Why no challenge to 9/11 cell phone story?

Why not?

Wouldn’t have felt the need to point it out again if ElvisL1ves hadn’t made it sound like his post was the definitive answer to the question.

:dubious:

His reply in no way erases the existance of the post before it. Weird.

The post before it says that most of the calls were made from sat phones, that a few were made from cell phones, and that the details of length of cell phone calls, etc. were probably a little misremembered by the families of the passengers.

His post says “Because they were made from sat phones”. No mention of other calls being made from cell phones, or anything, only the definitive statement that the cell phone calls were actually made from sat phones.

My post points out, because it’s not clear that he understands this, that not all of the calls were made from sat phones. He made his post nearly 45 minutes after the post before him; seemed to me it needed to be pointed out to him that not all the calls were made from sat phones.

No, I won’t tell you what you want to hear. :stuck_out_tongue:

People say alot of things when there is much emotion involved. I watched a sneak-peak to A&E’s reenactment of the Flight 93 drama, and they have a call being made from the on-board sat phone (that you pick up off the backs of the seats in front of you on long flights).

Without that explanation, I’ve never tried a cell phone on a plane, but it does seem unlikely that an normal analogue phone would actually work.

[Slight Hijack] IF anyone can find actual video or pictures of the plane approaching the pentagon, I would be much appreciative. I’ve only seen after-explosion images released of the pentagon.[/slight hijack]

Why?

Because you’d need a REALLY long wire.

Hadn’t thought of that. We need a kicking-yourself smilie

I admit it, I’m a bad person, and I don’t always remember to turn off my cell phone on flights. I usually remember mid-flight or sometime shortly after takeoff, so when turning it off, I’ve had occasion to see my phone powered on at various altitudes and conditions.

I have never seen the phone pick up a tower of any sort above 10000 feet or so. Even above big cities. This as been the case with my current GSM carrier and my old CDMA one.

One big hurdle for high-altitude reception is that cell towers use fairly directional antenna arrays, so that they can tailor their coverage to the geography and population distribution of an area. In most places, especially those with varied terrain and spotty population, cell towers are transmitting a decidedly non-uniform coverage pattern.

The upshot of this directional behavior is that the towers are also made to broadcast generally downward, almost like a street lamp. Transmission and reception is maximized for areas at or below the level of the tower, and only a much weaker signal will exist in the half-space above the antenna array (this is due to the minor lobes resulting from the directionality). That’s not to say there’s no signal above; but the cell phone companies do try to maximize reception for us ground dwellers. They don’t tend to waste signal by beaming it toward the sky any more than they have to.

Yeah…the above says a lot. Don’t forget, they were flying over NYC, for goodness sake! The closest cell tower was probably atop the WTC!

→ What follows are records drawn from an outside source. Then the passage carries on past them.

/-- A C-store entry from what `Cluster.stored` holds. -/
def entOf (v : Nat) : CEnt := { code := v % 2 ^ 32, ty := v.testBit 32, pz := v.testBit 33 }

/-- Entries of a range of the C-store. -/
def rangeEntries (base len : Nat) : List Nat := (List.range ((base + len + 31) / 32 - base / 32)).map (· + base / 32)

/-- One live range reaches the HBM image at its own offset. -/
def Image.putRange (im : Image) (m : Memory) (r : Nat × Nat × Nat) : Memory :=
  if r.1 = 2 then (rangeEntries r.2.1 r.2.2).foldl (fun m k =>
    let e := entOf ((im.store 2).get 0 k)
    m.writeBytes (im.pa + 0x300000 + 8 * k) 8 (Config.imageEntry e.code e.ty e.pz)) m
  else m.writeBits ((im.pa + 0x100000 * (r.1 + 1)) * 8 + r.2.1) r.2.2 (bufRead (im.store r.1) r.2.1 r.2.2)

/-- The image in HBM: context, live ranges, then the header. It makes no galley entry (23 R404). -/
def State.writeImage (s : State) (im : Image) : State :=
  let m := s.mem.writeList (im.pa + 0x1000) ((Config.contextBytes s.freeCtr).take 327680)
  let m := im.ranges.foldl im.putRange m
  { s with mem := m.writeBytes im.pa 128 (packWords im.header), images := s.images.put im.pa im, freeCtr := s.freeCtr + 1 }

/-! ## The swap (23 R406) -/

/-- What a stopped stream has accepted and not appended is appended; an MXOUT tile in progress stays with its stream
(15 R319). None: a ring is full, and it waits. -/
def State.flushStopped (s : State) (c port : Nat) (x : Stream) (e : Ep) : Option State :=
  if decide (0 < x.tileLeft) || x.held.isEmpty then some s
  else if !s.mayAppend c (appPlace e.kindSource.2) x.held.length then none
  else some ((s.streamAppend c e x.held).putStream c port { x with held := [] })

/-- The same of a stopped record's elements. -/
def State.flushRecord (s : State) (c k : Nat) (q : CopyRec) : Option State :=
  if !q.held.isEmpty && !s.mayAppend c (2 + k) q.held.length then none
  else
    let p := s.bufFlush c q
    let a := p.1.copyAppend c k p.2 true
    some (a.1.modChan c k (fun h => { h with rec_ := some a.2 }))

/-- What stopped streams and records have moved is appended (23 R406). -/
def State.flushAll (s : State) (c : Nat) : Option State :=
  let r := (s.ctx c).ports.foldl (fun r p => r.bind (fun s => match p.2.stream, s.ep c p.1 with
    | some t, some e => s.flushStopped c p.1 t e
    | _, _ => some s)) (some s)
  (s.ctx c).chans.foldl (fun r p => r.bind (fun s => match p.2.rec_ with
    | some q => s.flushRecord c p.1 q
    | none => some s)) r

/-- What the cluster keeps when its context has left it: its timelines, and the high marks of its tables, which are no
part of the context (06 R149, 23 R407). -/
def Ctx.vacated (x : Ctx) : Ctx :=
  { framesHigh := x.framesHigh, ovfHigh := x.ovfHigh
    chans := x.chans.map (fun (p : Nat × Channel) => (p.1, ({ tl := p.2.tl } : Channel))) }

Clarification: While the PA story might have first come to the minds of many who replied, there were also stories from NY of loved ones receiving “good bye” phone calls. The OP didn’t say which stories s/he didn’t believe… - Jinx

As for the length of the cellphone calls, that should be easy to check, just from reading the bill received by the family.

Oh, no doubt - records can be checked… But we are only privy to the information about cell calls from news reports and from loved ones re-telling the story. Conspiracy nuts then use these examples to explain how unlikely it all was: All those calls, all those lengthy convos, etc…‘that can’t happen’, they’ll say.

Right now, I don’t know how many celll phone calls were placed, at what altitudes, at what success rate, and at what length per call. Given the number of people who likely tried, and the various altitudes of the various planes at various time/locations, I expect a handful got through, and I suspect we heard about them.

I also know that some lengthy calls were not on cell phones, but on airphones on the plane. At least one call was from an attendant to the airline’s offices, and Beamer’s was an airphone call to Verizon staff.

You mean a normal, 2001-vintage digital cell phone? I’m not sure who was able to get through, but I would suspect that CDMA users would be more likely because of its ability to do a soft handover, simultaneously using more than one base station. But that’s a wild guess.

Conspiracy-minded folks have been asking for these for a long time. Apparently there was a gas station security camera which caught images of the airliner, but the tape was confiscated and images have not been released. The only released images we have are from a security camera at a Pentagon parking lot gate, in which you have to use your imagination to make out an airliner pre-crash. I have no doubts at all that it was really the airliner in question, but I would like to see the government release whatever images they have.